Numerical Simulation of Selective Laser Melting manufacturing process

Additive manufacturing (AM) of metal parts has seen a significant increase in use for a number of industries within the last decade. Metal AM production is mainly carried out by powder-bed technologies such as selective laser melting (SLM). One of the biggest obstacles to AM being used for more applications is ensuring part quality is consistent. The thermal history during the SLM process is essential in determining the microstructure and thus a parts surface quality and mechanical properties.
In this work the numerical simulation of SLM to predict temperature distribution and melt pool dimensions is presented. A transient model predicting the thermal behaviour of SLM Ti6Al4V powder has been developed using finite element analysis. The model takes into account the physical phenomena (thermal conduction, radiation, convection) in SLM, temperature dependent thermal physical material properties (thermal conductivity, specific heat, density) and phase changes (solid, liquid, powder).

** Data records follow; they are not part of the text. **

/-- What a commit of CTRL, NINT, NUM, DEN or a band entry does (R59, R71). `old` is the state before it, `ratio` says that NINT, NUM or DEN
is among what is committed. A commit that mends a configuration error starts R59 (log 129); one of CTRL with the REFSEL it had restarts nothing,
also where a failover has moved the input (log 157). -/
def State.pllCommitted (s old : State) (p : Nat) (ratio : Bool) : State :=
  let en := s.on (F.PLL_CTRL_EN p)
  if ¬ en then (if s.rd (F.PLL_STAT_STATE p) ≠ 0 then s.pllOff p else s).idleInput p
  else if ¬ old.on (F.PLL_CTRL_EN p) then ((s.takeInput p (s.rd (F.PLL_CTRL_REFSEL p))).programSyncE p).startLock p
  else
    let moved := decide (s.rd (F.PLL_CTRL_REFSEL p) ≠ old.rd (F.PLL_CTRL_REFSEL p))
    let s := if moved then (s.takeInput p (s.rd (F.PLL_CTRL_REFSEL p))).programSyncE p else s
    if moved || ratio || decide (s.bandOf p ≠ old.bandOf p) || (s.on (F.PLL_STAT_CFG_ERR p) && !s.pllBad p) then s.startLock p
    else if p = 4 then s.wr (F.PLL_STAT_OUT_PLL p) (if s.locked p && s.on (F.PLL_CTRL_OUTSEL p) then 1 else 0)
    else s

/-- Steps 7 and 8 of R59: the dividers are aligned, the output is the PLL's, STATE is LOCKED. Firmware starts the calibration that a drift of
VDD_CORE has made due (R425; log 177). -/
def State.pllLocked (s : State) (p resid : Nat) : State :=
  let s := s.setPll p { s.pll p with locking := false, relock := false }
  let s := if alignOf p ≠ 0 ∧ ¬ s.on (F.PLL_STAT_ALIGN_ERR p) then s.wr (F.PLL_STAT_ALIGNED p) 1 else s
  let s := (s.pllGo p 2).wr (F.PLL_EVT_LOCKED p) 1
  let s := (s.wr (F.PLL_STAT_OUT_PLL p) (if p = 4 ∧ ¬ s.on (F.PLL_CTRL_OUTSEL p) then 0 else 1)).lower (20 + p)
  let s := if s.on (F.PLL_STAT_ALIGNED p) then
      let epochs := 256 * s.rd (F.PLL_NDEN_DEN p) * 491520 / max 1 (s.refKhz (s.pll p).input)
      s.setPll p { s.pll p with phaseDue := some (s.now + epochs, resid) }
    else s
  if p < 3 then (s.loMoved p).injResume p
  else if p = 3 then
    let s := if s.dtOk then s.wr F.KYO_STATE_SPLL_BYP 0 else s
    s.whenB (s.firmware && s.inRun 15 && s.on F.MON_VCORE_DRIFT) fun s => s.wr F.TP_CAL_STAT_BUSY 1
  else s

/-- Is a frequency error, in 0.01 ppm, within ±100 ppm (R59, R60)? -/
def freqOk (ferr : Int) : Bool := decide (ferr.natAbs ≤ 10000)

/-- ADPLL_LOCKED: the phase criterion is met at fine word `fine`, and a counter window has found `ferr`; within ±100 ppm the loop has
locked, with the averaged residual of R67, but without AUTO_RETURN the output waits for a RELOCK (R59, R61). -/
def execAdpllLocked (p fine resid : Nat) (ferr : Int) (s : State) : Out :=
  .next (s.whenB (decide (p < 6) && s.inRun 1 && (s.pll p).locking && decide (s.rd (F.PLL_STAT_STATE p) ≠ 3)) fun s =>
    let s := ((s.setFine p fine).wr (F.PLL_STAT_PHLOCK p) 1).wr (F.PLL_FERR_FERR p) (unsigned 32 ferr)
    let s := s.wr (F.PLL_STAT_FREQOK p) (if freqOk ferr then 1 else 0)
    if ¬ freqOk ferr then s
    else if s.on (F.PLL_CTRL_AUTO_RETURN p) || (s.pll p).relock then s.pllLocked p resid else s)

/-- CMD.RELOCK (R61, R71); one written while STATE is OFF is ignored (log 160). -/
def State.relock (s : State) (p : Nat) : State :=
  let st := s.rd (F.PLL_STAT_STATE p)
  if st = 2 ∨ st = 3 then s.startLock p
  else if st = 1 ∨ st = 4 then s.setPll p { s.pll p with relock := true }
  else s

/-- RELOCK. -/
def execRelock (owner p : Nat) (s : State) : Out :=
  .next (if p < 6 then s.command owner (Reg.PLL_CMD p) (·.relock p) else s)

/-- CMD.BANDCAL with EN = 0; ignored otherwise, and while one runs. -/
def State.bandcal (s : State) (p n : Nat) : State :=
  if s.on (F.PLL_CTRL_EN p) || s.on (F.PLL_STAT_CAL_BUSY p) then s
  else (s.wr (F.PLL_STAT_CAL_BUSY p) 1).setPll p { s.pll p with calEntry := n }
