-- ==== Sys2Proof/Machine/Pulse.lean ====
section
/-! DEFINITION. Time pulses, their calibration and loopback check, and the capture channels (R265–R272). -/

namespace Sys2Proof.Machine

/-! ### Pulse outputs -/

def State.pulse (s : State) (n : Nat) : Pulse := look {} s.time.pulses n

/-- An output's data changes; TPn_STAT shows whether it is in an active phase. -/
def State.setPulse (s : State) (n : Nat) (p : Pulse) : State :=
  { s with time := { s.time with pulses := put {} s.time.pulses n p } }.wr (F.TP_STAT_ACTIVE n) (if p.active then 1 else 0)

/-- WIDTH in force, ns: held to 10 ns – PERIOD − 10 ns (R265). -/
def State.tpWidth (s : State) (n : Nat) : Nat :=
  max 10 (min (s.rd (F.TP_PERIOD_PERIOD n) - 10) (s.rd (F.TP_WIDTH_WIDTH n)))

/-- COMP in force, ps: held to ±1,000,000. -/
def State.tpComp (s : State) (n : Nat) : Int := held (-1000000) 1000000 (s.rdS (F.TP_COMP_COMP n))

/-- May PERIOD and OFFSET form a grid (R265)? -/
def gridOk (period offset : Nat) : Bool :=
  decide (100 ≤ period ∧ period ≤ 1000000000 ∧ 1000000000 % period = 0 ∧ offset < period)

/-- The first grid point, in ns of DT, at or after `x` (R265). -/
def gridFrom (period offset x : Nat) : Nat := x + (period + offset - x % period) % period

/-- The SPLL reference's period in 2^-32 ns, at its nominal frequency. -/
def State.refPeriod (s : State) : Nat := 1000000 * 2 ^ 32 / max 1 s.refinKhz

/-- The launch window of the present FCLK edge, in 2^-32 ps of DT: from DT_j to DT_j+1, or, in SPLL bypass, half a reference
period either side of the reference edge (R267, R270). -/
def State.window (s : State) : Int × Int :=
  let j : Int := s.time.kyo.dt * 1000
  if s.on F.KYO_STATE_SPLL_BYP then (j - s.refPeriod * 500, j + s.refPeriod * 500)
  else (j, j + s.fclkShare.1 * 1000)

/-- COMP + D_out of an output, in 2^-32 ps. -/
def State.tpLead (s : State) (n : Nat) : Int := (s.tpComp n + (s.pulse n).table.dOut) * 2 ^ 32

/-- The launch target L of an edge with ideal time `t` ns, in 2^-32 ps (R267). -/
def State.launch (s : State) (n t : Nat) : Int := t * 1000 * 2 ^ 32 - s.tpLead n

/-- Does the launch target of ideal time `t` fall on this FCLK edge? -/
def State.launchesNow (s : State) (n t : Nat) : Bool := decide (s.window.1 ≤ s.launch n t ∧ s.launch n t < s.window.2)

/-- The grid point whose active edge would be launched now, if there is one. -/
def State.gridNow (s : State) (n : Nat) : Option Nat :=
  let x := (s.window.1 + s.tpLead n + 1000 * 2 ^ 32 - 1) / (1000 * 2 ^ 32)
  let t := gridFrom (s.rd (F.TP_PERIOD_PERIOD n)) (s.rd (F.TP_OFFSET_OFFSET n)) x.toNat
  if s.launchesNow n t then some t else none

/-- The code whose delay comes nearest to `want` (2^-32 ps); of two as near, the lower. -/
def nearestCode (table : List Nat) (want : Int) : Nat :=
  (List.range 64).foldl (fun best m =>
    let miss (c : Nat) : Nat := ((table.getD c 0 : Int) * 2 ^ 32 - want).natAbs
    if miss m < miss best then m else best) 0

/-- Where an edge with launch target `l` goes: FCLK edges after the present one, the delay of its fine code in ps, and the DT of
its FCLK edge in 2^-32 ps (R267; without the converter in bypass, R270). The next FCLK edge takes it where code 63 is short and that edge
is nearer, so that the bounds of R267 and R410 hold (log 176). -/
def State.placement (s : State) (n : Nat) (l : Int) : Nat × Nat × Int :=
  let j : Int := s.time.kyo.dt * 1000
  let table := (s.pulse n).table.code
  if s.on F.KYO_STATE_SPLL_BYP then (0, 0, j)
  else
    let c := table.getD (nearestCode table (l - j)) 0
    let next := j + s.fclkShare.1 * 1000
    if j + (table.getD 63 0 : Int) * 2 ^ 32 < l ∧ (next + (table.getD 0 0 : Int) * 2 ^ 32 - l).natAbs < (l - j - (c : Int) * 2 ^ 32).natAbs then
      (1, table.getD 0 0, next)
    else (0, c, j)

/-- The quantisation error of an edge in ps (R267, R270), to the nearest, halves up (log 17). -/
def State.qerr (s : State) (n t : Nat) : Int :=
  let (_, c, j) := s.placement n (s.launch n t)
  let e := (j + (c : Int) * 2 ^ 32 - s.launch n t + 2 ^ 31) / 2 ^ 32
  held (-32767) 32767 e

/-- Real time between two edges, in 1/192 ps: 2,034.5052 ps an FCLK period and the fine steps (R266). -/
def realGap (now ps now' ps' : Nat) : Int := ((now' : Int) - now) * 390625 + ((ps' : Int) - ps) * 192

/-- May an active edge be placed there: half a period and WIDTH + 10 ns after the one before (R266)? -/
def State.spacingOk (s : State) (n now' ps' : Nat) : Bool :=
  let p := s.pulse n
  !p.placed ||
  decide ((max (min (s.rd (F.TP_PERIOD_PERIOD n)) p.lastPeriod * 96000) ((s.tpWidth n + 10) * 192000) : Nat)
    ≤ realGap p.edgeNow p.edgePs now' ps')

/-- May the output place edges: enabled, DT rebuilt, calibrated, not taken by Ocquel? -/
def State.tpRuns (s : State) (n : Nat) : Bool :=
  s.dtOk && s.time.calibrated && s.on (F.TP_CFG_EN n) && !s.preempted (0x6000 + n) && decide (n < 4)

/-- A grid edge of ideal time `t` that counts as a TP edge (R266, R280); the first of each DT second is kept for TIMEMSG (R238). -/
def State.countEdge (s : State) (n t : Nat) (squelched : Bool) : State :=
  let p := { s.pulse n with edges := (s.pulse n).edges + 1, gridNow := s.now, gridAt := t }
  let same := match p.secAt with
    | some u => decide (u / 1000000000 = t / 1000000000)
    | none => false
  s.setPulse n (if same then p else { p with secAt := some t, secQerr := s.qerr n t, secSquelched := squelched })

/-- The FCLK from which an edge with launch target `l` is out of its converter, and with loopback out of its ladder: it reaches the ball
D_out after it leaves the converter (R267–R269). -/
def State.leavesAt (s : State) (n : Nat) (l : Int) : Nat :=
  let (d, c, _) := s.placement n l
  let read := if s.on F.TP_LBCFG_LB_EN then (c + (s.pulse n).table.dOut) * 192 / 390625 else 0
  s.now + d + read + 1

/-- An active edge of ideal time `t` is placed, or skipped for its spacing. -/
def State.placeActive (s : State) (n t : Nat) : State :=
  let (d, c, _) := s.placement n (s.launch n t)
  if s.spacingOk n (s.now + d) c then
    let s' := (s.countEdge n t false).wr (F.TP_STAT_QERR n) (unsigned 16 (s.qerr n t))
    s'.setPulse n { s'.pulse n with
      active := true, placed := true, freeFrom := s.leavesAt n (s.launch n t), expect := true, edgeNow := s.now + d, edgePs := c
      riseAt := t * 2 ^ 32, fallAt := (t + s.tpWidth n) * 2 ^ 32, comp := s.tpComp n, lastPeriod := s.rd (F.TP_PERIOD_PERIOD n) }
  else s.sat (F.TP_STAT_SKIP n)

/-- The launch target of the end of an output's running phase, in 2^-32 ps: placed with the COMP of its start, so that the phase lasts
exactly WIDTH (R266, R267). -/
def State.fallLaunch (s : State) (n : Nat) : Int :=
  let p := s.pulse n
  p.fallAt * 1000 - (p.comp + p.table.dOut) * 2 ^ 32

/-- TP_EDGE (R266, R267, R280): an active edge that the grid launches now, or the end of the running phase: at its launch target, at once
where that has passed. -/
def execTpEdge (n : Nat) (active : Bool) (s : State) : Out :=
  .next (
    if active then
      match s.tpRuns n, s.gridNow n with
      | true, some t => if s.squelched then s.countEdge n t true else s.placeActive n t
      | _, _ => s
    else
      let p := s.pulse n
      s.whenB (s.dtOk && p.active && decide (s.fallLaunch n < s.window.2)) fun s =>
        s.setPulse n { p with active := false, freeFrom := s.leavesAt n (s.fallLaunch n) })

/-- A committed PERIOD, OFFSET or WIDTH ends a running phase at its start plus the new WIDTH, or at the ball 10 ns after now (R266). -/
def State.reshape (s : State) (n : Nat) : State :=
  let p := s.pulse n
  if p.active then
    let soonest := (s.time.kyo.dt + (10000 + p.comp) * 2 ^ 32 / 1000).toNat
    s.setPulse n { p with fallAt := max (p.riseAt + s.tpWidth n * 2 ^ 32) soonest }
  else s

/-! ### Loopback (R269) -/

/-- The difference of a measured edge from its intended time, in ps: `at_` counts 64 for each FCLK edge since that of the pulse, and the
code that its loopback ladder reads (R268, R269). -/
def State.loopbackError (s : State) (n : Nat) (at_ : Int) : Int :=
  let p := s.pulse n
  let ladder := (s.time.ladders.getD (9 + n) []).getD (at_ % 64).toNat 0
  (at_ / 64 * 390625 + ((ladder : Int) - p.edgePs - p.table.dOut) * 192 + 96) / 192

/-- LOOPBACK_CHECK: `kind` 0 a measured active edge and where its ladder reads it, 1 an edge that did not come, 2 one not intended. -/
def execLoopbackCheck (n kind : Nat) (at_ : Int) (s : State) : Out :=
  let err := s.loopbackError n at_
  let runs := s.tpRuns n && s.on F.TP_LBCFG_LB_EN && !s.squelched && !s.on F.KYO_STATE_SPLL_BYP &&
    (decide (kind = 2) || (s.pulse n).expect)
  .next (s.whenB runs fun s =>
    let s := if kind = 2 then s else s.setPulse n { s.pulse n with expect := false }
    let s := if kind = 0 then s.wr (F.TP_LB_LB_ERR n) (unsigned 16 (held (-32768) 32767 err)) else s
    if kind = 0 ∧ err.natAbs ≤ s.rd F.TP_LBCFG_TOL then s
    else (s.sat (F.TP_LB_MISM n)).pulseSrc (38 + n) 0 (s.reg (Reg.TP_LB n)))

/-! ### Calibration (R268) -/

/-- A calibration starts, unless one runs. -/
def State.tpCalStart (s : State) : State := s.wr F.TP_CAL_STAT_BUSY 1

/-- TP_CAL_START. -/
def execTpCalStart (owner : Nat) (s : State) : Out := .next (s.command owner Reg.TP_CAL_CMD State.tpCalStart)

/-- A measured delay of fine code m, within the converter's nonlinearity of 6 ps, and of D_out, within its range (R410). -/
def heldCode (m c : Nat) : Nat := max ((m * 390625 + 12287 - 73728) / 12288) (min ((m * 390625 + 73728) / 12288) c)
def calTable (t : List Nat × Nat) : TpTable :=
  ⟨(List.range 64).map fun m => heldCode m (t.1.getD m 0), max 2800 (min 4200 t.2)⟩

/-- TP_CAL_DONE: the measured delays of the four converters (codes and D_out), of the nine capture ladders and of the four loopback
ladders; VDD_CORE is latched (R425). One that fails leaves the old tables in use. -/
def execTpCalDone (tables : List (List Nat × Nat)) (ladders : List (List Nat)) (s : State) : Out :=
  .next (s.whenB (s.inRun 15 && s.on F.TP_CAL_STAT_BUSY) fun s =>
    let s := s.wr F.TP_CAL_STAT_BUSY 0
    if s.rd (F.PLL_STAT_STATE 3) ≠ 2 then { s.wr F.TP_CAL_STAT_FAIL 1 with time := { s.time with calibrated := true } }
    else
      let s := (s.wr F.TP_CAL_STAT_DONE 1).inc F.TP_CAL_STAT_COUNT
      let s := (s.wr F.MON_VCORE_VCAL (s.rd F.MON_VCORE_VCORE)).wr F.MON_VCORE_DRIFT 0
      { s with time := { s.time with newTables := some (tables.map calTable), newLadders := ladders } })

/-- Does no converter and no loopback ladder hold a loaded edge (R268)? -/
def State.convertersFree (s : State) : Bool := (List.range 4).all fun n => decide ((s.pulse n).freeFrom ≤ s.now)

/-- TP_CAL_SWAP: the new tables replace the old on one FCLK edge at which no edge is loaded. -/
def execTpCalSwap (s : State) : Out :=
  .next (match s.time.newTables, s.convertersFree with
  | none, _ => s
  | _, false => s
  | some ts, true =>
    let s := (List.range 4).foldl (fun s n =>
      let t := ts.getD n {}
      (s.setPulse n { s.pulse n with table := t }).wr (F.TP_DOUT_D_OUT n) t.dOut) s
    { s with time := { s.time with newTables := none, calibrated := true, ladders := s.time.newLadders, newLadders := [] } })

/-! ### Captures (R271, R272) -/

def State.cap (s : State) (m : Nat) : CapCh := look {} s.time.caps m

/-- A channel's data changes; CAPm_STAT shows the FIFO's level. -/
def State.setCap (s : State) (m : Nat) (c : CapCh) : State :=
  { s with time := { s.time with caps := put {} s.time.caps m c } }.wr (F.CAP_STAT_LEVEL m) c.fifo.length

/-- A selected edge is lost: OVF counts it. -/
def State.capLost (s : State) (m : Nat) : State := (s.sat (F.CAP_STAT_OVF m)).event F.CAPTRG_EVT_CAP_OVF

/-- Does EDGE select this edge? -/
def State.edgeSelected (s : State) (m : Nat) (rising : Bool) : Bool :=
  (s.rd (F.CAP_CFG_EDGE m)).testBit (if rising then 0 else 1)

/-- DT at the present FCLK edge, before a step applied on it (R285). -/
def State.dtBeforeStep (s : State) : Int :=
  match s.time.kyo.stepped with
  | some (t, v) => if t = s.now then s.time.kyo.dt - v * 2 ^ 32 else s.time.kyo.dt
  | none => s.time.kyo.dt

/-- An edge's stamp in 2^-32 ns: DT plus the delay of its ladder code (none in bypass) less COMP, to the 2^-32 ns below. -/
def State.stampOf (s : State) (m code : Nat) : Nat :=
  let ladder := if s.on F.KYO_STATE_SPLL_BYP then 0 else (s.time.ladders.getD m []).getD code 0
  let d : Int := (ladder : Int) - s.rdS (F.CAP_COMP_COMP m)
  (s.dtBeforeStep + (d * 2 ^ 32) / 1000).toNat

/-- CAPTURE_EDGE: an edge on EXTINm, or on EXT_PPS_IN (m = 8), with the ladder code it reads. -/
def execCaptureEdge (m : Nat) (rising : Bool) (code : Nat) (s : State) : Out :=
  let seen := if m = 8 then s.inRun 1 && s.on F.CLK_REFCFG_PPS_EN else s.inputOn (20 + m) 0
  let s := if m = 8 ∧ seen then (s.wr F.CLK_REFSTAT_PPS_OK 1).mark .pps else s
  .next (s.whenB (s.dtOk && seen && decide (m < 9) && s.on (F.CAP_CFG_EN m) && s.edgeSelected m rising) fun s =>
    let c := s.cap m
    let at_ := s.now * 390625 + (s.time.ladders.getD m []).getD code 0 * 192
    let near := match c.lastNow with
      | none => false
      | some t => decide (at_ < t + 1536000)
    if near then s.capLost m
    else
      let c := { c with lastNow := some at_ }
      if 16 ≤ c.fifo.length then (s.setCap m c).capLost m
      else
        let byp := s.on F.KYO_STATE_SPLL_BYP
        let e : Capture := ⟨s.stampOf m code, rising, byp⟩
        let s := s.setCap m { c with fifo := c.fifo ++ [e] }
        if m < 8 then s.event ⟨Reg.CAPTRG_EVT, m, 1⟩ else s)

/-- A read of CAPm_NS pops the oldest entry and latches its other fields. -/
def State.popCapture (s : State) (owner m : Nat) : State :=
  let c := s.cap m
  match c.fifo with
  | [] => s.okay owner 0
  | e :: rest =>
    let s := s.setCap m { c with fifo := rest }
    let s := (s.wr (F.CAP_SEC_LO_SEC_LO m) (dtSec e.dt)).wr (F.CAP_SEC_HI_SEC_HI m) (dtSec e.dt / 2 ^ 32)
    let s := s.wr (F.CAP_SEC_HI_FRAC m) (dtFrac e.dt)
    let s := (s.wr (F.CAP_STAT_RISING m) (if e.rising then 1 else 0)).wr (F.CAP_STAT_BYP m) (if e.byp then 1 else 0)
    s.okay owner (BitVec.ofNat 32 (2 ^ 31 + dtNs e.dt))

/-- CAPTURE_POP. -/
def execCapturePop (owner m : Nat) (s : State) : Out :=
  .next (if m < 9 then s.readCmd owner (Reg.CAP_NS m) (·.popCapture owner m) else s)

end Sys2Proof.Machine
end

The 3D model was created using finite element software Abaqus. User subroutine DFLUX models the moving heat source using a Gaussian laser beam distribution and material behaviour has been modelled using the UMATHT subroutine, taking into account latent heat due to phase changes. A single powder bed layer on top of a solid base material has been simulated using multiple scan paths.
The effects of laser beam parameters on temperature distribution and melt pool dimensions have been investigated. A strong influence on thermal evolution through changing laser parameters was observed.
Laser power and beam radius were the most significant, increasing both values provided an increase in temperature distribution and melt pool dimensions.
The model was compared with numerical and experimental results available from literature and showed good agreement. The model can be used to help identify areas of weakness such as insufficient heating that occur with changing processing parameters. Additionally the thermal behavior predicted in this model can be used in the future to predict residual stresses and microstructure evolution.